The general theme of our research is to develop innovative approaches to characterize and achieve the fundamental limits of reliable, trustworthy, and verifiable distributed systems, including distributed computing and machine learning, content delivery networks, and distributed ledgers (blockchains).
Secure and Private Distributed Computing
Distributed computing raises a long list of challenges, including the heavy load of communication, the existence of stragglers, information leakage to external servers, etc. We took the first step toward understanding distributed computing from an information-theoretic perspective. We characterized the communication-computation trade-off for one of the most popular general-purpose settings, adopted in MapReduce and Apache Spark. In addition, we developed a coding approach that achieves the optimum trade-off and significantly reduces the communication load. While the benefits of coding in dealing with the stragglers in linear and bilinear computations, such as distributed massive matrix multiplications, were studied in the 80’s , designing the optimum code remained an open problem. In this regard, we developed a creative polynomial-based coding technique with optimum robustness against stragglers.

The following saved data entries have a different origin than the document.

/-- Line data from DRAM is installed in its home slice on the way to an L2 (R167). -/
def Pkg.sliceTake (s : Pkg) (line : Nat) (stream : Bool) : Pkg :=
  if s.uncopied line then
    let (d, p) := s.dramLine line
    let s := s.seen line
    if s.alloc3 (homeOf line) then s.fillL3 line d p false stream else s
  else
    match s.findL3 line with
    | some k => s.putL3 k { s.getL3 k with age := 0 }
    | none => s

/-- Core c holds a line with write permission in its merge buffer, the whole transaction done at once (R49, R188, R191). -/
def Pkg.acquire (s : Pkg) (c line ai : Nat) (stream : Bool := false) : Pkg :=
  if (s.core c).merge.any (fun m => m.line == line && m.perm) then s
  else
    let (d, p) := s.curLine line
    let st := s.stL2 (c / 2) line
    let s := if st == .M || st == .E || (s.mergeOf (sibling c) line).any (·.perm) then s
      else (s.stReq (stCore c) 0).stRd (stCore c) (if st == .I then 64 else 0) 0
    let s := s.sliceTake line stream
    let s := (s.releaseMerge (sibling c) line).dropL1 (sibling c) line false
    (s.giveUnique (c / 2) line ai d p stream c).mergeIn c line ai d p none

/-- A store's bytes enter the merge buffer line and the L1D copy in the same cycle: its single point of visibility
(R49); the first makes the L2's E line M, but for AI 1 and under NOALLOC (R166, R175, 07 R187). A store of a whole line clears
poison (R180). Armed monitors see it (03 R93). -/
def Pkg.mergeWrite (s : Pkg) (c line o n x : Nat) : Pkg :=
  let ai := match s.mergeOf c line with | some m => m.ai | none => 0
  let s := s.updCore c (fun k : Core => { k with merge := k.merge.map (fun m =>
    if m.line = line then { m with data := linePut m.data o n x, poison := m.poison && !decide (n = 64), last := s.now, dirty := true, owe := none }
    else m) })
  let s : Pkg := match s.findL2 (c / 2) line with
    | some k => if ai = 1 || s.noalloc then s else s.putL2 k { s.getL2 k with st := .M }
    | none => s
  let s : Pkg := match s.findL1d c line with
    | some k =>
      let l := Map.get line0 s.l1d k
      { s with l1d := Map.set line0 s.l1d k { l with data := linePut l.data o n x, poison := l.poison && !decide (n = 64), age := 0 } }
    | none => s
  s.monHit line

/-- A write by core c performed at once: permission, then the bytes. -/
def Pkg.coreWrite (s : Pkg) (c ai pa n x : Nat) (stream : Bool := false) : Pkg :=
  (s.acquire c (pa / 64) ai stream).mergeWrite c (pa / 64) (pa % 64) n x

/-- What core c's loads find of a line without leaving the tile: L1D, its merge buffer, the sibling's merge buffer, which gives it up,
the L2 (R50, R191). L1D takes a copy. -/
def Pkg.lookTile (s : Pkg) (c line : Nat) (stream : Bool) : Pkg × Option (BitVec 512 × Bool) :=
  match s.findL1d c line with
  | some k =>
    let l := Map.get line0 s.l1d k
    ({ s with l1d := Map.set line0 s.l1d k { l with age := 0 } }, some (l.data, l.poison))
  | none =>
    match (s.core c).merge.find? (fun m => m.line == line && m.perm) with
    | some m => (s.fillL1d c line m.data m.poison stream, some (m.data, m.poison))
    | none =>
      let s := s.releaseMerge (sibling c) line
      match s.findL2 (c / 2) line with
      | some k =>
        let l := s.getL2 k
        ((s.putL2 k { l with age := 0 }).fillL1d c line l.data l.poison stream, some (l.data, l.poison))
      | none => (s, none)

/-- The home gives tile t a copy of a line to read, whose data is d (R167, R188): E where no other tile has one, with the slice's dirty
data if that moves; else S. Nothing is left where the tile does not allocate. -/
def Pkg.giveShared (s : Pkg) (t line ai : Nat) (d : BitVec 512) (p stream : Bool) (c : Nat) : Pkg :=
  if !s.alloc2 t then s
  else
    let others := (s.holders line).any (· != t) || (s.mergeAny line).isSome
    let slice := (s.findL3 line).filter (fun k => (s.getL3 k).st == Moesi.M)
    if others then s.fillL2 t line .S d p stream (some c)
    else
      let s := s.dirtyPage line
      match slice with
      | some k =>
        if ai = 1 then (s.writeThrough line d p).fillL2 t line .E d p stream (some c)
        else (s.putL3 k {}).fillL2 t line .M d p stream (some c)
      | none => s.fillL2 t line .E d p stream (some c)

/-- The holders of a line that may supply it answer a read: their merge buffers release it, M becomes O and E becomes S (R187). -/
def Pkg.shareDown (s : Pkg) (line t : Nat) : Pkg :=
  let s := s.releaseTile t line
  match s.findL2 t line with
  | some k =>
    let c := s.getL2 k
    (s.putL2 k { c with st := if c.st = .M then .O else if c.st = .E then .S else c.st }).dirSync line
  | none => s

/-- A load of n bytes within a line by core c, the whole transaction done at once (R50, R188). -/
def Pkg.coreRead (s : Pkg) (c ai pa n : Nat) (stream : Bool) : Pkg × Nat × Bool :=
  let line := pa / 64
  match s.lookTile c line stream with
  | (s, some (d, p)) => (s, lineGet d (pa % 64) n, p)
  | (s, none) =>
    let (d, p) := s.curLine line
    let hs := (s.holders line) ++ (s.cores.filter (fun q => q.2.merge.any (fun m => m.line == line && m.perm))).map (·.1 / 2)
    let s := (hs.filter (· != c / 2)).foldl (fun s t => s.shareDown line t) s
    let s := ((s.stReq (stCore c) 0).stRd (stCore c) 64 0).sliceTake line stream
    let s := s.giveShared (c / 2) line ai d p stream c
    (s.fillL1d c line d p stream, lineGet d (pa % 64) n, p)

In this direction, we also radically extended secure multi-party computation (MPC) to handle massive computations, a subject that has been overlooked in the field. We also developed efficient and practical approaches to private machine learning, and straggler-resistant massive approximate computation, particularly for machine learning applications.
Coded Caching
The conventional approach to reducing the traffic load is to exploit the memories distributed across the network to duplicate (or cache) the popular content. Today’s content delivery networks are designed and optimized to increase hit rate, i.e., the chance of providing requested content from a local cache. We proved that this intuitive approach is substantially inefficient. We presented the first information-theoretic fundamental trade-off between the communication rate and cache size
for distributed cache networks and proved its optimality. To achieve optimum performance, we introduced the concept of coded caching, which relies on planning and exploiting the cached content to create particular coding opportunities. The gain offered by coded caching scales with the size of the network, which makes it even more attractive for overwhelmingly growing networks.

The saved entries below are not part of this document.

-- ==== Sys2Proof/Machine/Chunk.lean ====
section
/-!
DEFINITION. Machine/Chunk.lean: PMU counts (02 R66, R67); the Tandem unit's part in every access: chunks, signatures, commits and INB records of a
paired captain, outputs and their digests, vector 33 (12 R312 to R328, R344, R345).
-/
namespace Sys2Proof.Machine

/-! ### PMU (02 R66, R67) -/

/-- TIC_SYSPEND bits 2 and 5 follow their sources (R130). -/
def Pkg.setLevel (s : Pkg) (h v : Nat) (on : Bool) : Pkg :=
  if s.pendv h v = on then s else (s.putPend h v on).ticChanged h (s.ripe h)

/-- PMU's source: an overflow bit whose counter has OVI, the thread's own or of a shared counter over the thread. -/
def Pkg.pmuOn (s : Pkg) (h : Nat) : Bool :=
  let t := s.thr h
  let k := s.core (h / 8)
  (List.range 8).any (fun i => (t.rs 0x510).getLsbD i && (t.rs (0x508 + i)).getLsbD 12)
    || (List.range 8).any (fun i =>
      let sel := Map.get w0 k.csr (0x528 + i)
      (Map.get w0 k.csr 0x510).getLsbD (8 + i) && sel.getLsbD 12 && sel.getLsbD (16 + h % 8))
def Pkg.pmuLevel (s : Pkg) (h : Nat) : Pkg := s.setLevel h 37 (s.pmuOn h)
/-- The same for every thread of a core. -/
def Pkg.pmuCore (s : Pkg) (c : Nat) : Pkg := (List.range 8).foldl (fun s t => s.pmuLevel (8 * c + t)) s

/-- FREEZE stops the thread's counters once one has wrapped, until software clears its overflow bit (DESIGN CHOICE, log entry 34: R66
does not say how counting resumes). -/
def Thread.frozen (t : Thread) : Bool := (t.rs 0x511).getLsbD 1 && decide (bits (t.rs 0x510) 7 0 ≠ 0)

/-- Counter i of thread h wraps: PMC0 to 7, CPMC0 to 7 as 8 to 15 (R66). -/
def Pkg.pmcWrap (s : Pkg) (h i : Nat) : Pkg :=
  if i < 8 then
    (s.updThr h (fun t => (t.ws (0x500 + i) 0#64).ws 0x510 (t.rs 0x510 ||| BitVec.ofNat 64 (2 ^ i)))).pmuLevel h
  else
    (s.updCore (h / 8) (fun k => { k with
      csr := Map.set w0 (Map.set w0 k.csr (0x520 + i - 8) 0#64) 0x510 (Map.get w0 k.csr 0x510 ||| BitVec.ofNat 64 (2 ^ i)) })).pmuCore (h / 8)

/-- Whether a PMSEL or CPSEL counts event `ev` at a level. -/
def selects (sel : Word) (ev lvl : Nat) : Bool := sel.getLsbD 13 && bits sel 7 0 == ev && sel.getLsbD (8 + lvl)

/-- Event `ev` of thread h, `n` times: counted while the thread is in RUN (R66). -/
def Pkg.pmu (s : Pkg) (h ev : Nat) (n : Nat := 1) : Pkg :=
  let t := s.thr h
  if t.st != .run || n == 0 then s else
  let s : Pkg := (List.range 8).foldl (fun s i =>
    if selects (t.rs (0x508 + i)) ev t.lvl && !t.frozen then
      let x := (t.rs (0x500 + i)).toNat + n
      if x ≥ 2 ^ 48 then (s.pmcWrap h i).updThr h (·.ws (0x500 + i) (BitVec.ofNat 64 (x % 2 ^ 48)))
      else s.updThr h (·.ws (0x500 + i) (BitVec.ofNat 64 x))
    else s) s
  (List.range 8).foldl (fun s i =>
    let sel := Map.get w0 (s.core (h / 8)).csr (0x528 + i)
    if selects sel ev t.lvl && sel.getLsbD (16 + h % 8) then
      let x := (Map.get w0 (s.core (h / 8)).csr (0x520 + i)).toNat + n
      let put (s : Pkg) := s.updCore (h / 8) (fun k => { k with csr := Map.set w0 k.csr (0x520 + i) (BitVec.ofNat 64 (x % 2 ^ 48)) })
      if x ≥ 2 ^ 48 then put (s.pmcWrap h (8 + i)) else put s
    else s) s

/-- Whether a thread in this state, at this level, lets a counter of a cycle event run (R67): cycles in RUN, in PARKED, in TIMEWAIT, and
for a shared counter cycles in any state. The other events are counted as they happen. -/
def Thread.cycles (t : Thread) (sel : Word) (shared : Bool) : Bool :=
  let ev := bits sel 7 0
  sel.getLsbD 13 && sel.getLsbD (8 + t.lvl)
    && (match t.st with
      | .run => [0x00, 0x03, 0x04, 0x05, 0x06, 0x07, 0x11, 0x13, 0x14, 0x19].contains ev
      | .parked => ev == 0x21
      | .timewait => ev == 0x22
      | _ => false)
    || (sel.getLsbD 13 && shared && ev == 0x01)

/-- PMC_WRAP: an enabled counter of cycles, which the model does not count, wraps. -/
def Pkg.pmcWraps (s : Pkg) (h i : Nat) : Pkg :=
  let c := h / 8
  let run :=
    if i < 8 then (s.thr h).cycles ((s.thr h).rs (0x508 + i)) false && !(s.thr h).frozen
    else
      let sel := Map.get w0 (s.core c).csr (0x528 + i - 8)
      (List.range 8).any (fun u => sel.getLsbD (16 + u) && (s.thr (8 * c + u)).cycles sel true)
  if run && s.coreP c == 0 then s.pmcWrap h i else s

/-- What the program still has out: a thread's unacknowledged writes and atomics (03 R91). -/
def GFor.writesOf (w : GFor) (h : Nat) : Bool := w == .store h || w == .atomic h || w == .wb (some h) || w == .msg h
def Fab.unacked (f : Fab) (h : Nat) : Bool :=
  f.gq.any (fun g => g.who.writesOf h) || f.src.any (fun q => q.2.out.any (fun o => o.who.writesOf h))

/-! ### States (R312) -/

/-- The members whose lines and outputs follow the pair's rules (R324): both, from the cut-over on. -/
def Pkg.inPair (s : Pkg) : Bool := s.tdmState == 5 || s.tdmState == 8 || s.tdmState == 9 || s.tdmState == 10
/-- Whether this member's threads run of their own accord. -/
def Pkg.threadsRun (s : Pkg) : Bool :=
  match s.tdmState with
  | 0 | 3 | 4 | 5 => !s.tdm.pause
  | 9 => s.tdm.live
  | _ => false

/-- Vector 33 with a TDMCODE (R344), in TDM_STAT.LASTCODE and the Odometer. -/
def Pkg.tdmCode (s : Pkg) (code : Nat) : Pkg :=
  let s := s.wf tdmBase 23 16 code
  let s := s.liveAdd (0x320 + 4 * (code - 1)) 4 1
  let s := s.odoEvent 0x0B 9 159 code (s.rd tdmBase).toNat
  s.raiseVec (s.rf (tdmBase + 8) 42 32) 33 (BitVec.ofNat 64 code)

/-! ### Signatures (R315, R317) -/

/-- Whether an access of another agent conflicts with an open chunk (R315). -/
def Chunk.conflicts (k : Chunk) (line : Nat) (write : Bool) : Bool :=
  sigHits k.wsig line || (write && sigHits k.rsig line)

/-- Whether an access by thread h (none: another agent) meets a conflict, and so waits for the holder's commit. -/
def Pkg.sigWait (s : Pkg) (h : Option Nat) (line : Nat) (write : Bool) : Bool :=
  s.paired && s.threads.any (fun p => some p.1 != h && match p.2.chunk with | some k => k.conflicts line write | none => false)

/-- The lag of R329 in ns, from the record that the latest PROGRESS names (before any, from the first). -/
def Pkg.lag (s : Pkg) : Nat :=
  if s.tdm.gsn ≤ s.tdm.progress then 0
  else
    match s.tdm.commits.head? with
    | none => 0
    | some (_, t) => s.cadNs - t

/-- TDM_LAG (R329). -/
def Pkg.showLag (s : Pkg) : Pkg :=
  let l := min s.lag (2 ^ 32 - 1)
  (s.wf (tdmBase + 0x20) 31 0 l).wf (tdmBase + 0x20) 63 32 (max l (s.rf (tdmBase + 0x20) 63 32))

/-- The lag exceeds TDM_CFG.LAG_LIMIT. -/
def Pkg.lagging (s : Pkg) : Bool := decide (s.lag > 1000 * s.rf (tdmBase + 8) 6 0)

/-- The thread goes on from another address: what it had fetched is discarded. -/
def Pkg.redirect (s : Pkg) (h : Nat) (pc : Word) : Pkg :=
  s.updThr h (fun t => { t with
    pc := pc, queue := [], fpc := pc, redirect := true, fstall := false, held := false, hparts := [], walk := none, long := false, sel := false, ebuf := [] })

/-- A load that has passed its hold time and awaits its value is undone with what its thread has done since: it made no access that any
other agent could see (02 R42, R62; R314; log entry 13). `keep`: it stays awaited. -/
def Pkg.undoLoad (s : Pkg) (h : Nat) (keep : Option Await) : Pkg :=
  match (s.thr h).await with
  | some a =>
    match a.snap with
    | some n =>
      (s.updThr h (fun t => { t with g := n.g, f := n.f, v := n.v, sr := n.sr, chunk := n.chunk, sb := t.sb.take a.nsb, await := keep })).redirect h a.pc
    | none => s
  | none => s

/-- Thread h's chunk ends and commits, and its next one opens (R313, R314, R319); `value` is the input consumed, in
`vlen` bytes. -/
def Pkg.commit (s : Pkg) (h cause : Nat) (arg fault dfl : Nat := 0) (value : Nat := 0) (vlen : Nat := 0) : Pkg :=
  if !s.paired then s
  else
    let k := ((s.thr h).chunk).getD {}
    let r : ChunkRec := {
      gsn := s.tdm.gsn + 1, htid := Fin.ofNat 2048 h, steps := k.steps, cause := cause, arg := arg, fault := fault, dfl := dfl
      pred := s.pred k.rsig k.wsig, drn := k.drn, tCommit := s.cadNs
      value := (List.range (16 * ((vlen + 15) / 16))).map (fun i => BitVec.ofNat 8 (value % 256 ^ vlen / 256 ^ i)) }
    let s := s.sendRec (.chunk r) k.rsig k.wsig
    let s := s.updThr h (fun t => (t.ws 0x600 (BitVec.ofNat 64 (((t.rs 0x600).toNat + 1) % 2 ^ 48)))
      |> fun t => { t with chunk := some { t0 := s.cadNs } })
    let s := s.showLag.pmu h 0x25
    if s.lagging then s.updThr h (fun t => { t with lagged := true }) else s

/-- Thread h's chunk ends at its boundary for a reason that the thread does not make itself: a load that has been selected and has not
been performed is the first step of the next chunk (R314). -/
def Pkg.endChunk (s : Pkg) (h cause : Nat) (arg : Nat := 0) (value : Nat := 0) (vlen : Nat := 0) : Pkg :=
  (s.undoLoad h none).commit h cause arg 0 0 value vlen

/-- Change thread h's open chunk. -/
def Pkg.updChunk (s : Pkg) (h : Nat) (f : Chunk → Chunk) : Pkg :=
  if s.paired then s.updThr h (fun t => { t with chunk := some (f (t.chunk.getD { t0 := s.cadNs })) }) else s

/-- A step of the chunk (R313): a retired instruction or a granule. The first step starts the TIME limit. A replayed
chunk's steps are counted (R322). -/
def Pkg.chunkStep (s : Pkg) (h : Nat) : Pkg :=
  if s.replaying then { s with tdm := { s.tdm with steps := s.tdm.steps + 1 } }
  else s.updChunk h (fun k => { k with steps := k.steps + 1, t0 := if k.steps = 0 then s.cadNs else k.t0 })
/-- A chunk has all its 16,384 steps. -/
def Thread.full (t : Thread) : Bool := match t.chunk with | some k => decide (k.steps ≥ 16384) | none => false
/-- A line of the chunk's signatures has left the tile: no further step belongs to it (R315). -/
def Thread.due (t : Thread) : Bool := match t.chunk with | some k => k.due | none => false
/-- The end of a step: a chunk that must end ends with cause CONFLICT, one of 16,384 steps with cause LIMIT unless it has just ended, once
its loads have been performed. -/
def Pkg.chunkLimit (s : Pkg) (h : Nat) : Pkg :=
  if (s.thr h).await.isSome then s
  else if (s.thr h).due then s.commit h 12
  else if (s.thr h).full then s.commit h 17 else s
def Pkg.chunkRead (s : Pkg) (h line : Nat) : Pkg :=
  s.updChunk h (fun k => { k with rsig := if k.rsig.contains line then k.rsig else line :: k.rsig })
def Pkg.chunkWrite (s : Pkg) (h line : Nat) : Pkg :=
  s.updChunk h (fun k => { k with wsig := if k.wsig.contains line then k.wsig else line :: k.wsig })
/-- A drain of the store buffer counts in DRN (R316). -/
def Pkg.chunkDrain (s : Pkg) (h : Nat) : Pkg := s.updChunk h (fun k => { k with drn := k.drn + 1 })

/-! ### Outputs (R325 to R328) -/

/-- CRC-64 with polynomial 0x42F0E1EBA9EA3693, initial value and final XOR all ones, no reflection (R325). -/
def crc64Byte (c : Word) (b : BitVec 8) : Word :=
  (List.range 8).foldl (fun c _ => if c.getLsbD 63 then (c <<< 1) ^^^ 0x42F0E1EBA9EA3693#64 else c <<< 1)
    (c ^^^ (b.setWidth 64 <<< 56))
def crc64 (l : List (BitVec 8)) : Word := (l.foldl crc64Byte (BitVec.allOnes 64)) ^^^ BitVec.allOnes 64

def leBytes (n x : Nat) : List (BitVec 8) := (List.range n).map (fun k => BitVec.ofNat 8 (x / 256 ^ k))

/-- The canonical form of an output (R325; the widths of class, size and address are the model's: log entry 24). -/
def OutWhat.canon (cls : Nat) : OutWhat → List (BitVec 8)
  | .dev r => leBytes 1 cls ++ leBytes 1 r.n ++ leBytes 8 r.pa ++ leBytes r.n r.data
  | .fab p _ => p.zipIdx.flatMap (fun q =>
      let x := if q.2 = 0 then q.1 &&& ~~~0xFFFFFFFFFFFFFFFFFFF803E000000000#128 else q.1
      leBytes 16 x.toNat)
  | .mgt off n data => leBytes 1 cls ++ leBytes 1 n ++ leBytes 8 off ++ leBytes n data

/-- Whether output class c is held for comparison. -/
def Pkg.compares (s : Pkg) (c : Nat) : Bool := !s.rb (tdmBase + 8) (12 + c)

/-- The hold buffer has room (R326): 4,096 outputs, 1 MiB. -/
def OutWhat.size : OutWhat → Nat
  | .dev r => r.n
  | .fab p _ => 16 * p.length
  | .mgt _ n _ => n
def Pkg.holdRoom (s : Pkg) : Bool :=
  decide (s.tdm.hold.length < 4096) && decide ((s.tdm.hold.map (·.what.size)).sum < 2 ^ 20) && !s.rb tdmBase 9

/-- New outputs wait: the hold buffer is full, or a divergence withholds outputs (R326, R338). -/
def Pkg.holdFull (s : Pkg) : Bool := (s.paired && !s.holdRoom) || s.rb tdmBase 9

/-- Form an output on a paired captain (R326, R327): it is numbered, held, and described by an OUTMAP. -/
def Pkg.formOut (s : Pkg) (cls : Nat) (h : Option Nat) (gsn : Nat) (w : OutWhat) (dst epoch seq : Nat) (go : Bool := false) : Pkg :=
  let osn := s.tdm.osn + 1
  let e : Held := { osn := osn, cls := cls, h := h, what := w, digest := crc64 (w.canon cls), go := go || !s.compares cls }
  { s with tdm := { s.tdm with
      osn := osn % 2 ^ 32, hold := s.tdm.hold ++ [e]
      log := s.tdm.log ++ [.outmap { gsn := gsn, osn := osn, cls := cls, inb := h.isNone, dst := dst, epoch := epoch, seq := seq }] } }

/-- The register digest of a checkpoint (R323). -/
def Thread.digest (t : Thread) : Word :=
  crc64 (((List.range 31).flatMap (fun i => leBytes 8 (t.rg (i + 1)).toNat))
    ++ ((List.range 32).flatMap (fun i => leBytes 8 (t.rF i).toNat))
    ++ ((List.range 32).flatMap (fun i => leBytes 32 (t.rV i).toNat))
    ++ leBytes 8 t.pc.toNat ++ leBytes 8 t.ps.toNat ++ leBytes 8 (t.rs 0x018).toNat)

end Sys2Proof.Machine
end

To translate this idea into practice, and in interaction with the business division of Nokia, we further extended the concept of coded caching to support various real-world scenarios. In particular, we addressed the cases where file popularities are non-uniform and time-varying, and the demands are asynchronous and delay-sensitive. We also generalized the proposed scheme to hierarchical cache networks or cache-aided wireless channels. Our practical implementations (Demo) demonstrated at the company’s showcases intrigued many visitors and business partners.

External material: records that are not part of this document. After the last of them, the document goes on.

-- ==== Sys2Proof/Machine/Link.lean ====
section
/-!
DEFINITION. Machine/Link.lean: the Lerlora links (10 R264 to R277) and the routing of fabric packets (10 R278 to R288).
-/
namespace Sys2Proof.Machine

/-! ### Packets (10 R281, 11 R299) -/

/-- Bits [hi:lo] of slot k of a packet. -/
def pk (p : FPkt) (k hi lo : Nat) : Nat := (p.getD k 0#128).toNat / 2 ^ lo % 2 ^ (hi - lo + 1)
/-- A packet with bits [hi:lo] of its header replaced. -/
def pkSet (p : FPkt) (hi lo x : Nat) : FPkt :=
  let h := p.getD 0 0#128
  let m : BitVec 128 := BitVec.ofNat 128 ((2 ^ (hi - lo + 1) - 1) * 2 ^ lo)
  ((h &&& ~~~m) ||| BitVec.ofNat 128 (x % 2 ^ (hi - lo + 1) * 2 ^ lo)) :: p.drop 1
def pkDst (p : FPkt) : Nat := pk p 0 14 0
def pkSrc (p : FPkt) : Nat := pk p 0 29 15
def pkClass (p : FPkt) : Nat := pk p 0 31 30
def pkGen (p : FPkt) : Nat := pk p 0 41 38
def pkLen (p : FPkt) : Nat := pk p 0 46 42
def pkType (p : FPkt) : Nat := pk p 0 50 47
def pkTag (p : FPkt) : Nat := pk p 0 62 51
/-- FAB_SELF: the package's fabric device ID, and MODE: 0 SOLO, 1 CAPTAIN, 2 STOKER. -/
def Pkg.selfId (s : Pkg) : Nat := s.rf fabBase 14 0
def Pkg.fabMode (s : Pkg) : Nat := s.rf fabBase 17 16
/-- The node's ID: a pair has the ID of its position with rail bit 0 (12 R308). -/
def Pkg.nodeId (s : Pkg) : Nat := if s.fabMode = 0 then s.selfId else s.selfId / 2 * 2
/-- Whether a device ID names this node (R291). -/
def Pkg.isSelf (s : Pkg) (d : Nat) : Bool := if s.fabMode = 0 then d == s.selfId else d / 2 == s.selfId / 2
/-- A packet as injected here (R281, R299): DIR, DL and XR are set by routing. -/
def Pkg.mkPkt (s : Pkg) (dst cls typ tag : Nat) (rty : Bool) (gen : Nat) (body : List (BitVec 128)) : FPkt :=
  BitVec.ofNat 128 (dst + s.nodeId * 2 ^ 15 + cls * 2 ^ 30 + gen * 2 ^ 38 + (body.length + 1) * 2 ^ 42
    + typ * 2 ^ 47 + tag * 2 ^ 51 + (if rty then 2 ^ 63 else 0) + s.rdtime.toNat * 2 ^ 64) :: body

/-! ### Link registers -/

def link0 : Nat → Link := fun _ => {}
def Pkg.link (s : Pkg) (i : Nat) : Link := Map.get link0 s.links i
def Pkg.updLink (s : Pkg) (i : Nat) (f : Link → Link) : Pkg := { s with links := Map.upd link0 s.links i f }
/-- LK_STAT.STATE (R271). -/
def Pkg.lkState (s : Pkg) (i : Nat) : Nat := s.rf (lkBase i) 3 0
def Pkg.setLk (s : Pkg) (i x : Nat) : Pkg := s.wf (lkBase i) 3 0 x
/-- ROLE, STBY_FOR and the role whose traffic a link carries. -/
def Pkg.lkRole (s : Pkg) (i : Nat) : Nat := s.rf (lkBase i) 7 4
def Pkg.lkStby (s : Pkg) (i : Nat) : Nat := s.rf (lkBase i) 11 8
def Pkg.lkAct (s : Pkg) (i : Nat) : Bool := s.rb (lkBase i) 12
def Pkg.lkCarries (s : Pkg) (i : Nat) : Nat := if s.lkAct i then s.lkStby i else s.lkRole i
/-- Whether a link carries traffic: ACTIVE, in lane repair, or taking over. -/
def Pkg.lkUp (s : Pkg) (i : Nat) : Bool := s.lkState i == 5 || s.lkState i == 6 || (s.link i).take.isSome
/-- The link that carries a role. -/
def Pkg.roleLink (s : Pkg) (r : Nat) : Option Nat :=
  (List.range 12).find? (fun i => s.lkUp i && (s.lkCarries i == r || ((s.link i).take.isSome && s.lkStby i == r)))

/-! ### Positions (R278, R279) -/

/-- Dimension sizes, and a coordinate of an ID, by dimension. -/
def Pkg.dimK (s : Pkg) (d : Nat) : Nat :=
  (match d with | 0 => s.rf fabBase 26 24 | 1 => s.rf fabBase 30 28 | 2 => s.rf fabBase 35 32 | _ => s.rf fabBase 39 36) + 1
def coord (id d : Nat) : Nat :=
  match d with | 0 => id / 2 % 8 | 1 => id / 16 % 8 | 2 => id / 128 % 16 | _ => id / 2048 % 16
def setCoord (id d c : Nat) : Nat :=
  let w := match d with | 0 => 2 | 1 => 16 | 2 => 128 | _ => 2048
  id + c * w - coord id d * w
/-- The ID and role that the far end of a link with a role must have (R275, R276). -/
def Pkg.expect (s : Pkg) (role : Nat) : Nat × Nat :=
  if role = 9 then (s.selfId ^^^ 1, 9)
  else
    let d := (role - 1) / 2
    let k := s.dimK d
    let c := coord s.selfId d
    if role % 2 = 1 then (setCoord s.selfId d ((c + 1) % k), role + 1)
    else (setCoord s.selfId d ((c + k - 1) % k), role - 1)
/-- A role that exists: CROSS, or one in a dimension of size above 1 (R276). -/
def Pkg.roleLive (s : Pkg) (role : Nat) : Bool :=
  role == 9 || (decide (1 ≤ role ∧ role ≤ 8) && decide (s.dimK ((role - 1) / 2) > 1))

/-! ### Flits on the lanes (R264 to R268) -/

/-- The stream of the PRBS31 scrambler x^31 + x^28 + 1 from a state, its first n bits, the first lowest (R264). -/
def prbs31 : Nat → BitVec 31 → Nat
  | 0, _ => 0
  | n + 1, x =>
    let b := x.getLsbD 30 ^^ x.getLsbD 27
    (if b then 1 else 0) + 2 * prbs31 n ((x <<< 1) ||| (if b then 1#31 else 0#31))
/-- The bits of the logical lanes in a CHECK flit: 0, scrambled from the seed of each lane (R264, R266). -/
def checkLane (j : Nat) : BitVec 256 := BitVec.ofNat 256 (prbs31 256 (Config.scramSeed j))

Interference Management using Outdated Channel State Information
The communication delay in distributed systems can significantly affect the network’s performance. An example of such systems is multi-user communication networks, where interference management techniques rely on up-to-date channel state information (CSI). However, estimating and circulating this knowledge is subject to some delay, making it outdated. There was an unquestioned belief that outdated CSI, uncorrelated with the current one, is entirely useless. We developed an innovative approach, leveraging the outdated CSI, to improve the throughput of a K-user (Broadcast) wireless network by a factor of K/log(K). Our proposed approach has initiated a new way to utilize outdated CSI, which has been extensively explored for various network settings.
Interference Alignment
Competition for communication medium is an inherent attribute of distributed systems, where concurrent interactions create interference on each other. In the absence of collaborative interference management, the communication links were conventionally scheduled in different orthogonal dimensions. In [9], we disproved this prevailing belief and introduced a fundamentally new approach to managing interference. Our so-called interference alignment (IA) scheme provides interference-free communication without splitting the network resources and sacrificing the throughput. This is done by aligning different interference contributions at each receiver to minimize their overall footprint. The surprising consequence is that when a new link starts communicating over the shared medium, it ideally will not affect the rate of the other links. Over the past few years, interference alignment has been one of the central topics of research in the field, with significant implications beyond interference management in distributed storage, computation, and private information retrieval.